Finland was a relative latecomer to industrialisation, remaining a largely agrarian country until the 1950s. After World War II, the Soviet Union demanded war reparations from Finland not only in money but also in material such as ships and machinery. This forced Finland to industrialise. It rapidly developed an advanced economy while building an extensive Nordic-style welfare state, resulting in widespread prosperity and one of the highest per capita incomes in the world. However, Finnish GDP growth was negative in 2012–2014 (−0.698% to −1.426%), with a preceding nadir of −8% in 2009. Finland is a top performer in numerous metrics of national performance, including education, economic competitiveness, civil liberties, quality of life, and human development. In 2015, Finland was ranked first in the World Human Capital and the Press Freedom Index, and as the most stable country in the world during 2011–2016 in the Fragile States Index, and second in the Global Gender Gap Report. A large majority of Finns are members of the Evangelical Lutheran Church, though freedom of religion is guaranteed under the Finnish Constitution.

At present, the majority of the population speaks the Finnish language - 91.5%. Swedish is second most popular language with 5.4%, Russian - 1%, Estonian - 0.5%. Other languages (Karelian, Tatar, etc.) are spoken by 4.5% of the population.

The initiative of the six municipalities of East Finland - Tohmajärvi, Imatra, Lappeenranta, Puumala, Mikkeli and Savonlinna, laid out in 2011-2012 involved a 5-year pilot project, in which schools in these municipalities could replace Swedish As Second Language courses with Russian starting from the 7th grade. The initiative did not find support in the government and was not approved by the Ministry of Education.

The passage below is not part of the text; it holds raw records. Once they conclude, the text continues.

-- ==== Sys2Proof/Machine/HostRecords.lean ====
section
/-! DEFINITION. The share records of the host protocol around the block (45_host_protocol R151, R152, R171, R172,
R176), their validation (R163) and the host's error kinds (R168). Host software, not hardware. -/

namespace Sys2Proof.Machine

/-- The kinds of a host operation's failure: the four of 45_host_protocol R168, and the two failures it puts outside
them. -/
inductive ErrorKind where
  /-- Precondition/Encoding error. -/
  | precondition
  /-- Decoding/Format error. -/
  | format
  /-- Integrity error. -/
  | integrity
  /-- State error. -/
  | state
  /-- The random source failed: fatal (45_host_protocol R154, R161). -/
  | randomSource
  /-- A defect of the host's driver: a failed call (45_host_protocol R168, its closing paragraph). -/
  | driverDefect
  deriving DecidableEq, Repr

/-- How a host operation fails: one name for every condition of 45_host_protocol R168. Log entry 12. -/
inductive HostError where
  /-- `M == 0` on split. -/
  | thresholdZero
  /-- `N == 0` on split. -/
  | shareCountZero
  /-- `M > N` on split. -/
  | thresholdAboveCount
  /-- A secret of more than 65535 bytes (45_host_protocol R155). -/
  | secretTooLong
  /-- BAD_PARAM from EVAL or EVALN during split. -/
  | badParameters
  /-- Malformed hex input. -/
  | malformedHex
  /-- A header shorter than 20 bytes. -/
  | truncatedHeader
  /-- An unknown `hash_id`. -/
  | unknownHashId
  /-- An inconsistent length field. -/
  | inconsistentLength
  /-- Mismatched headers across shares. -/
  | mismatchedHeaders
  /-- Differing share sizes. -/
  | differingSizes
  /-- A zero-valued `share_id`; ZERO_POINT from LPREP or LAGR. -/
  | zeroShareId
  /-- Insufficient shares: fewer than the declared threshold (45_host_protocol R173); INSUFFICIENT from LPREP or LAGR. -/
  | insufficientShares
  /-- Duplicate `share_id` values; DUP_POINT from LPREP or LAGR. -/
  | duplicateShareId
  /-- BAD_PARAM from LPREP or LAGR during reconstruct: no shares. -/
  | noShares
  /-- The digest does not match after interpolation. -/
  | digestMismatch
  /-- An operation on an uninitialized or empty share record. -/
  | emptyRecord
  /-- reconstruct of an empty collection (91_not_in_source N14). -/
  | emptyCollection
  /-- The random source failed (45_host_protocol R161). -/
  | randomSourceFailed
  /-- A fault of the block that corresponds to no condition of the source. -/
  | driverDefect (code : Byte)
  /-- The block gave no response: it always gives one (40_control R80), so no call ends this way. -/
  | noResponse
  deriving DecidableEq, Repr

/-- The kind of a failure, the left column of the table of 45_host_protocol R168. -/
def HostError.kind : HostError → ErrorKind
  | .thresholdZero | .shareCountZero | .thresholdAboveCount | .secretTooLong | .badParameters => .precondition
  | .malformedHex | .truncatedHeader | .unknownHashId | .inconsistentLength | .mismatchedHeaders | .differingSizes
  | .zeroShareId | .insufficientShares | .duplicateShareId | .noShares => .format
  | .digestMismatch => .integrity
  | .emptyRecord | .emptyCollection => .state
  | .randomSourceFailed => .randomSource
  | .driverDefect _ | .noResponse => .driverDefect

/-- The 20-byte header of a share record (45_host_protocol R151). -/
structure Header where
  identifier : Vector Byte 16
  hashId : Byte
  threshold : Byte
  secretLen : BitVec 16
  deriving DecidableEq, Repr

/-- A share record: header, share_id and value bytes (45_host_protocol R151). -/
structure ShareRecord where
  header : Header
  shareId : Byte
  value : List Byte
  deriving DecidableEq, Repr

/-- The fixed size of a header (45_host_protocol R151). -/
def headerSize : Nat := 20

/-- The output length of a hash, none for an unknown hash_id (45_host_protocol R151, R163). -/
def digestLength (hashId : Byte) : Option Nat :=
  match hashId.toNat with
  | 1 => some 20
  | 2 => some 32
  | _ => none

/-- The digest of a hash_id, none for an unknown one (45_host_protocol R153, R169). -/
def digestOf (hashId : Byte) (bytes : List Byte) : Option (List Byte) :=
  match hashId.toNat with
  | 1 => some (Config.hashA bytes).toList
  | 2 => some (Config.hashB bytes).toList
  | _ => none

/-- The bytes of a header, secret_len big-endian (45_host_protocol R151). -/
def headerBytes (h : Header) : List Byte :=
  h.identifier.toList ++ [h.hashId, h.threshold, h.secretLen.extractLsb' 8 8, h.secretLen.extractLsb' 0 8]

/-- The bytes of a share record (45_host_protocol R151). -/
def recordBytes (r : ShareRecord) : List Byte := headerBytes r.header ++ r.shareId :: r.value

/-- The header at the front of a byte string, if it has the 20 bytes (45_host_protocol R151). -/
def parseHeader (bytes : List Byte) : Option Header :=
  if h : (bytes.take 16).length = 16 then
    match bytes.drop 16 with
    | hashId :: threshold :: hi :: lo :: _ =>
      some { identifier := ⟨(bytes.take 16).toArray, by simpa using h⟩
             hashId := hashId, threshold := threshold, secretLen := hi ++ lo }
    | _ => none
  else none

/-- The record of a byte string that holds at least a header and a share_id (45_host_protocol R151, R163). -/
def parseRecord (bytes : List Byte) : Option ShareRecord :=
  match parseHeader bytes, bytes.drop headerSize with
  | some h, x :: value => some { header := h, shareId := x, value := value }
  | _, _ => none

/-- The total length a header declares, none for an unknown hash_id (45_host_protocol R151, R163 check 6). -/
def declaredLength (h : Header) : Option Nat :=
  (digestLength h.hashId).map (fun d => headerSize + 1 + h.secretLen.toNat + d)

/-- Check 6 on a length: an unknown hash_id, or a length other than the declared one (45_host_protocol R163). -/
def lengthError (h : Header) (length : Nat) : Option HostError :=
  match declaredLength h with
  | none => some .unknownHashId
  | some n => if n = length then none else some .inconsistentLength

/-- Check 2 on one record: the share_id is there and is zero (45_host_protocol R163). -/
def shareIdIsZero (bytes : List Byte) : Bool := bytes[headerSize]? == some 0x00#8

/-- `share_id() -> u8`; a State error on an empty record (45_host_protocol R171, R168). -/
def recordShareId (bytes : List Byte) : Except HostError Byte :=
  if bytes.isEmpty then .error .emptyRecord
  else
    match bytes[headerSize]? with
    | some x => .ok x
    | none => .error (if bytes.length < headerSize then .truncatedHeader else .inconsistentLength)

/-- The checks a single record can be given (45_host_protocol R163 checks 2, 3 and 6, the length of the header first:
90_conflicts C5). A record of 20 bytes has no share_id and fails check 6. -/
def recordChecks (bytes : List Byte) : Except HostError ShareRecord :=
  match parseHeader bytes with
  | none => .error .truncatedHeader
  | some h =>
    if shareIdIsZero bytes then .error .zeroShareId
    else
      match lengthError h bytes.length, parseRecord bytes with
      | some e, _ => .error e
      | none, some r => .ok r
      | none, none => .error .inconsistentLength

/-! ## Hex transport (45_host_protocol R176) -/

/-- The lowercase digit of a value below 16 (92_eei_decisions D29). -/
def hexDigit (n : Nat) : Char :=
  ['0', '1', '2', '3', '4', '5', '6', '7', '8', '9', 'a', 'b', 'c', 'd', 'e', 'f'].getD n '0'

/-- The value of a hexadecimal digit of either case. -/
def hexValue (c : Char) : Option Nat :=
  let n := c.toNat
  if 48 ≤ n ∧ n ≤ 57 then some (n - 48)
  else if 97 ≤ n ∧ n ≤ 102 then some (n - 87)
  else if 65 ≤ n ∧ n ≤ 70 then some (n - 55)
  else none

/-- Encoding of a byte string, lowercase (45_host_protocol R176). -/
def toHex (bytes : List Byte) : List Char :=
  bytes.flatMap (fun b => [hexDigit (b.toNat / 16), hexDigit (b.toNat % 16)])

/-- Decoding, either case; none where the text is malformed (45_host_protocol R176). -/
def fromHex : List Char → Option (List Byte)
  | [] => some []
  | [_] => none
  | c :: d :: rest =>
    match hexValue c, hexValue d, fromHex rest with
    | some hi, some lo, some bytes => some (BitVec.ofNat 8 (16 * hi + lo) :: bytes)
    | _, _, _ => none

/-- `ShareRecord::to_hex()`; a State error on an empty record (45_host_protocol R171, R168). -/
def recordToHex (bytes : List Byte) : Except HostError (List Char) :=
  if bytes.isEmpty then .error .emptyRecord else .ok (toHex bytes)

/-- `ShareRecord::from_hex`, which validates the record (45_host_protocol R171, R176). Log entry 12. -/
def recordFromHex (text : List Char) : Except HostError ShareRecord :=
  match fromHex text with
  | some bytes => recordChecks bytes
  | none => .error .malformedHex

/-- `bytes_equal`: it looks at every byte whatever the earlier ones were (45_host_protocol R172). -/
def bytesEqual (a b : List Byte) : Bool :=
  a.length == b.length && (List.zipWith (fun x y => x ^^^ y) a b).foldl (fun d x => d ||| x) 0x00#8 == 0x00#8

/-! ## Validation before reconstruct (45_host_protocol R163, R164) -/

/-- The host's own checks, in the order 45_host_protocol R163 lists them with the length of the header before the
share_id (90_conflicts C5), and the count before the block is loaded (R164): more than 255 records without a zero
share_id hold a duplicate. Check 7 is otherwise the block's. Log entry 12. -/
def validateShares (shares : List (List Byte)) : Except HostError (Header × List ShareRecord) :=
  match shares with
  | [] => .error .emptyCollection
  | first :: _ =>
    if shares.any List.isEmpty then .error .emptyRecord
    else if shares.any (fun b => b.length != first.length) then .error .differingSizes
    else
      match parseHeader first with
      | none => .error .truncatedHeader
      | some h =>
        if shares.any shareIdIsZero then .error .zeroShareId
        else if shares.any (fun b => b.take headerSize != first.take headerSize) then .error .mismatchedHeaders
        else if shares.length < h.threshold.toNat then .error .insufficientShares
        else
          match lengthError h first.length, shares.mapM parseRecord with
          | some e, _ => .error e
          | none, none => .error .inconsistentLength
          | none, some records => if 255 < shares.length then .error .duplicateShareId else .ok (h, records)

end Sys2Proof.Machine
end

Finland has always been a tolerant country, strictly observing the rights of minorities. However, economic recession in 2008, as well as the refugee crisis, have led to a rise of xenophobic attitudes and increased popularity of far-right groups and parties. This was evident by the success of the True Finns party, known for their radical nationalist views. The party experience a small decrease (2.4%) in popularity in 2015 elections, but still maintained a significant number of votes (17.6%).